◆ **Data listing**
######

/-- A write of a durable line with its old value at hand is accepted (R56). -/
def Mod.writeOver (m : Mod) (r : Req) (e : Extent) (data : List Byte) (mask : Nat) (poison : Bool) (old : List Byte) : Mod :=
  let p := m.mergedPoison r.line mask poison
  (m.acceptDurable r.line e old (mergeMask mask old data) p r.keeps).untouch r.line

/-- A write to a line of a durable extent (R52, R56, R85, R106 to R110, R333). -/
def Mod.writeDurable (m : Mod) (r : Req) (e : Extent) (data : List Byte) (mask : Nat) (poison : Bool) : Mod × WriteRes :=
  let l := r.line
  if m.fenced then
    (match r.who, r.ext with
     | .host src c, some (x, ep) => m.violRecord c 4 (m.violOpcode r) x ep ep src.port (l * 64)
     | .verb p _, some (x, ep) => m.verbViol p 4 (m.violOpcode r) x ep ep (l * 64)
     | _, _ => m, .stale)
  else if m.clearingExt e then
    (match r.who with
     | .host src _ => m.add (pgPrt src.port) PrtF.hostStaleWrites 1
     | _ => m, .stale)
  else match m.forwards e l with
  | some x => (m.send (.forwarded x (e.sourceLine l / 64) (l % 64) data mask), .done)
  | none =>
    if m.lineHeld l then (m, .wait .line) else
    match m.stopOf l with
    | some (w, _) => (m.queueStop w r.who data mask poison r.mute r.hint r.consumer, .held)
    | none =>
      if e.adopted.isSome || m.awayLine l then
        let q := m.reconLine (.req r.id) l e
        if q.2 then (q.1, .wait .recon) else (q.1.beyond l, .dropped)
      else
        let m := if mask = fullMask then m else m.fcRead l r.act
        (m.writeOver r e data mask poison (m.line l), .done)

/-- A write to a line of volatile memory (R249, R263, R333, R334). -/
def Mod.writeVolatile (m : Mod) (r : Req) (data : List Byte) (mask : Nat) (poison : Bool) : Mod × WriteRes :=
  let l := r.line
  let t := m.readyWrite l r.hint
  match t.2 with
  | .wait w => (t.1, .wait w)
  | .lost => (t.1, .dropped)
  | .go =>
    let m := t.1
    let away := (m.fcGet l).isNone
    let m := if m.touchedLine l && away then m.settleVolatile l else m
    let gone := m.frozenLine l && away && mask != fullMask
    let m := if mask = fullMask || gone then m else m.fcRead l r.act
    let p := m.mergedPoison l mask poison || gone
    (m.storeLine l (mergeMask mask (m.line l) data) p r.keeps, .done)

/-- A ring pair's doorbell line has been written (R343): the merged line's two values wait for the ring engine. -/
def Mod.ringBells (m : Mod) (l : Nat) : Mod :=
  let bs := m.line l
  let v := (leAt bs 0 4, leAt bs 4 4)
  { m with rng := m.rng.map fun e =>
      if m.at_ (0x800000 + 64 * e.1) RingEF.doorbell = l && m.at_ (0x800000 + 64 * e.1) RingEF.state = 1
      then (e.1, { e.2 with bells := e.2.bells ++ [v] }) else e }

/-- What follows an accepted write: doorbell values, and the wake of a consumer the hint names (R238, R343). -/
def Mod.afterWrite (m : Mod) (r : Req) : Mod :=
  let m := m.ringBells r.line
  match r.consumer with
  | some c => if m.fab.ctxOn.contains c then (m.wake c).1 else m
  | none => m

/-- A write of a request (R249, R56). -/
def Mod.writeData (m : Mod) (r : Req) (data : List Byte) (mask : Nat) (poison : Bool) : Mod × WriteRes :=
  if m.glb.tampered || m.keyLost r.line then (m, .dropped)
  else if m.stopVerb r && (m.stopOf r.line).isNone then
    ((match r.who with
      | .verb p i => m.verbOutcome p i 0x15 0 0
      | _ => m), .dropped)
  else
  let t := match m.extAt (r.line * 64) with
    | some (_, e) => if (m.extReg e).durable then m.writeDurable r e data mask poison else m.writeVolatile r data mask poison
    | none => m.writeVolatile r data mask poison
  match t.2 with
  | .done => (t.1.afterWrite r, .done)
  | _ => t

/-! ## Serving -/

/-- The end of a write: its entry is freed, its completion issued; a full stop keeps its completion for R59. -/
def Mod.endWrite (m : Mod) (r : Req) (w : WriteRes) : Mod :=
  match w with
  | .wait k => m.park r k
  | .held => ((m.dirDone r).1).finish r
  | .stale => match r.who with
    | .verb p i => (((m.dirDone r).1).finish r).verbBad p i r.line
    | _ => (((m.dirDone r).1).finish r).answerWrite r
  | _ => (((m.dirDone r).1).finish r).answerWrite r

/-- The end of a read: the entry follows R226 and the data leave. -/
def Mod.endRead (m : Mod) (r : Req) (bs : List Byte) (poison : Bool) : Mod :=
  let d := m.dirDone r
  (d.1.finish r).answerRead r d.2 bs poison

/-- An earlier write-back, full stop or transaction keeps the line (R59, R216, R217): write-backs come first; reads wait for a
held full stop, and later full stops queue behind it. -/
def Mod.lineTaken (m : Mod) (r : Req) : Bool :=
  let before := m.led.reqs.takeWhile fun q => q.id != r.id
  let others := (if before.length = m.led.reqs.length then m.led.reqs else before).filter fun q => q.line = r.line && q.wait != .ingress
  let running := m.led.reqs.any fun q => q.line = r.line && q.id != r.id && q.wait != .ingress && q.wait != .line
  match r.op with
  | .wb .. => others.any fun q => match q.op with
    | .wb .. => true
    | _ => false
  | .wr .. => if m.stopHeld r.line then (m.stopOf r.line).isNone || others.any fun q => q.writes else running || !others.isEmpty
  | _ => running || !others.isEmpty || m.stopHeld r.line

/-- A request is served as far as it goes: the directory, then its data, then its answer. -/
def Mod.serve (m : Mod) (r : Req) : Mod :=
  let wb := match r.op with
    | .wb .. => true
    | _ => false
  let m := if m.coherent r.line && !wb then m.dirFetch r.line else m
  if m.lineTaken r || (m.setLost r.line && !wb) then m.park r .line else
  let d := m.dirStage r
  match d.2 with
  | .wait w => d.1.park r w
  | .go =>
    let m := d.1.lineLeaf r.line
    if m.lineUnverified r.line then m.park r .line else
    match r.op with
    | .wr data mask poison => let t := m.writeData r data mask poison
                              t.1.endWrite r t.2
    | .wb data mask poison => let t := m.writeData r data mask poison
                              t.1.endWrite r t.2
    | .clear => ((m.dirDone r).1).finish r
    | _ => let t := m.readData r
           match t.2 with
           | .data bs p => t.1.endRead r bs p
           | .wait w => t.1.park r w

/-- A request goes on after what it waited for, from the place it stands in. -/
def Mod.resume (m : Mod) (id : Nat) : Mod := match m.led.reqs.find? fun q => q.id = id with
  | some r => m.serve r
  | none => m

/-- A reconstructed line reaches the request that waits for it (R108, R333); none where it could not be recovered (R103). -/
def Mod.reconDone (m : Mod) (id : Nat) (bs : Option (List Byte)) : Mod :=
  match m.led.reqs.find? fun q => q.id = id with
  | none => m
  | some r => match m.extAt (r.line * 64), bs with
    | some (_, e), some old =>
      let back := (m.touchedLine r.line || m.grp.absent.contains r.line) && e.adopted.isNone
      let m := { m with grp := { m.grp with absent := m.grp.absent.filter fun x => x != r.line } }
      (match r.op with
       | .wr data mask poison => ((m.writeOver r e data mask poison old).afterWrite r).endWrite r .done
       | .wb data mask poison => ((m.writeOver r e data mask poison old).afterWrite r).endWrite r .done
       | _ =>
         let m := if back then (m.storeLine r.line old false false).untouch r.line else m
         m.endRead r old false)
    | _, _ =>
      let m := m.beyond r.line
      if r.reads then m.endRead r (zeros 64) true else m.endWrite r .dropped

/-! ## Ledgers (R58, R355, R373) -/

/-- A write to a durable line. -/
def Mod.durableReq (m : Mod) (r : Req) : Bool := r.writes && m.isDurable r.line

/-- Entries that durable writes hold at a slice (R58). -/
def Mod.durableUsed (m : Mod) (sl : Nat) : Nat :=
  ((m.admitted sl).filter fun r => m.durableReq r).length + (m.led.dws.filter fun d => d.slice = sl).length +
  (m.led.stops.filter fun s => m.stopSlice s = sl).length

/-- A verb's sub-operation. -/
def Req.isVerb (r : Req) : Bool := match r.who with
  | .verb .. => true
  | _ => false

/-- An entry is free for the request at its slice. -/
def Mod.entryFree (m : Mod) (r : Req) : Bool :=
  let sl := sliceOf r.line
  decide (m.entriesUsed sl < 1024) &&
  (if m.durableReq r then decide (m.durableUsed sl < 768) && !m.spillFull
   else !r.isVerb || decide (((m.admitted sl).filter fun q => q.isVerb && !m.durableReq q).length < m.get pgRng RngF.verbLedgerCap))

/-- The master a request is charged to (R371). -/
def Mod.masterOf (m : Mod) (r : Req) : Nat := match r.who with
  | .host _ c => c
  | .verb p _ => m.at_ (0x800000 + 64 * p) RingEF.ownerCtx
  | .self => masterCore

/-- A request is admitted (R174): a host's is checked against its grant; its page's entry is looked up and its heat rises
(R248, R253); then it is served. A durable write under a moved epoch is dropped here (R72). -/
def Mod.takeIn (m : Mod) (r : Req) : Mod :=
  let sl := sliceOf r.line
  let m := (m.count (pgHsl sl) 0x100 1).chargeMaster (m.masterOf r) sl
  let go := fun (m : Mod) (r : Req) =>
    let p := pageOfLine r.line
    let m := m.mapRead sl p
    let m := if r.who = .self || (m.extAt (r.line * 64)).isNone then m else m.heatUp p
    m.serve r
  match r.who with
  | .host src c => match m.checkReq src c (r.line * 64) with
    | .ok x ep => go m { r with ext := some (x, ep) }
    | .bad reason x ep gep => ((m.finish r).unknownHost src c).reject r src c reason x ep gep (r.line * 64)
  | .verb p i => match m.checkGrant (m.at_ (0x800000 + 64 * p) RingEF.ownerCtx) (r.line * 64) with
    | .ok x ep => go m { r with ext := some (x, ep) }
    | .bad reason x ep gep => ((m.finish r).verbViol p reason (m.violOpcode r) x ep gep (r.line * 64)).verbBad p i r.line
  | _ => go m r

/-- A request reaches its slice: admitted at once when an entry is free and no earlier request of its master waits there,
else it waits at the ingress (R58, R373). -/
def Mod.arrive (m : Mod) (r : Req) : Mod :=
  let sl := sliceOf r.line
  let n := m.masterOf r
  if m.entryFree r && !(m.led.reqs.any fun q => q.wait = .ingress && sliceOf q.line = sl && m.masterOf q = n) then m.takeIn r
  else m.park r .ingress

/-! ## Snoop answers (R217, R219, R230) -/

/-- The last snoop of a purpose has been answered. -/
def Mod.snoopsDone (m : Mod) (s : Snoop) : Mod :=
  if m.dir.snoops.any fun q => q.line = s.line && q.why = s.why then m
  else match s.why with
    | .req id => match m.led.reqs.find? fun q => q.id = id with
      | some r => (m.afterRound r).serve { r with wait := .line }
      | none => m
    | .evict => m.dirFree s.line
    | _ => m

/-- A snoop is answered: its effect on the entry, and what waits for it goes on. -/
def Mod.answerSnoop (m : Mod) (s : Snoop) (shared : Bool) : Mod :=
  let m := { m with dir := { m.dir with snoops := m.dir.snoops.filter fun q => q != s } }
  ((m.snoopEffect s.line s.ctx s.inv shared).clearBisnp s.line).snoopsDone s

/-! ## Link loss and context reset (R181, R182) -/

/-- Requests and full stops of which `f` holds answer nobody any more. -/
def Mod.mute (m : Mod) (f : Who → Bool) : Mod :=
  { m with led := { m.led with
      reqs := m.led.reqs.map fun r => if f r.who then { r with mute := true } else r,
      stops := m.led.stops.map fun s => if f s.who then { s with mute := true } else s } }

/-- The third point of R181 for a context: its snoops count as answered invalid, its tenures end, it leaves the entries, and it has
no snoop port until its next request (R220). -/
def Mod.ctxGone (m : Mod) (c : Nat) : Mod :=
  let own := m.ownedBy c fun _ => true
  let m := (m.dir.snoops.filter fun s => s.ctx = c).foldl (fun a s => a.answerSnoop s false) m
  let tk := (own.map fun l => (l, c)).filter fun e => !m.dir.taken.contains e
  let m := { m with dir := { m.dir with taken := m.dir.taken ++ tk } }
  let m := m.dirDropAll c fun _ => true
  { m with fab := { m.fab with snoopPort := mapDel m.fab.snoopPort c } }

/-- Contexts whose snoop port a port is: those whose most recent request it carried. -/
def Mod.ctxsOn (m : Mod) (port : Nat) : List Nat := (m.fab.snoopPort.filter fun e => e.2 = port).map fun e => e.1

/-- A host port's link loss (R181): LINK_DOWN, responses in flight are discarded, and each context it carried ends its
HDM-DB transactions. The port's link IDE ends with the link; on the steward port it is also an FLR (R461). -/
def Mod.linkLoss (m : Mod) (port : Nat) : Mod :=
  let p := pgPrt port
  if !m.portUp port then m else
  let m := [PrtF.hostLinkState, PrtF.hostSpeed, PrtF.hostWidth, PrtF.hostFlitMode, PrtF.hostIdeActive, PrtF.hostDrain].foldl (fun a f => a.set p f 0) m
  let m := m.setHp port { m.hp port with drain := none, ideMem := false, ideIo := false }
  let m := (m.add p PrtF.hostLinkDowns 1).raise p 8 0
  let m := m.mute fun w => match w with
    | .host src _ => src.port = port
    | _ => false
  let m := (m.ctxsOn port).foldl (fun (a : Mod) c => a.ctxGone c) m
  m.when (m.isSteward port) Mod.flr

######

◆ **Activity**
Filter the entries down to the lines that hold "been". Copy those lines.

◆ **Response area**
/-- A ring pair's doorbell line has been written (R343): the merged line's two values wait for the ring engine. -/
/-- The last snoop of a purpose has been answered. -/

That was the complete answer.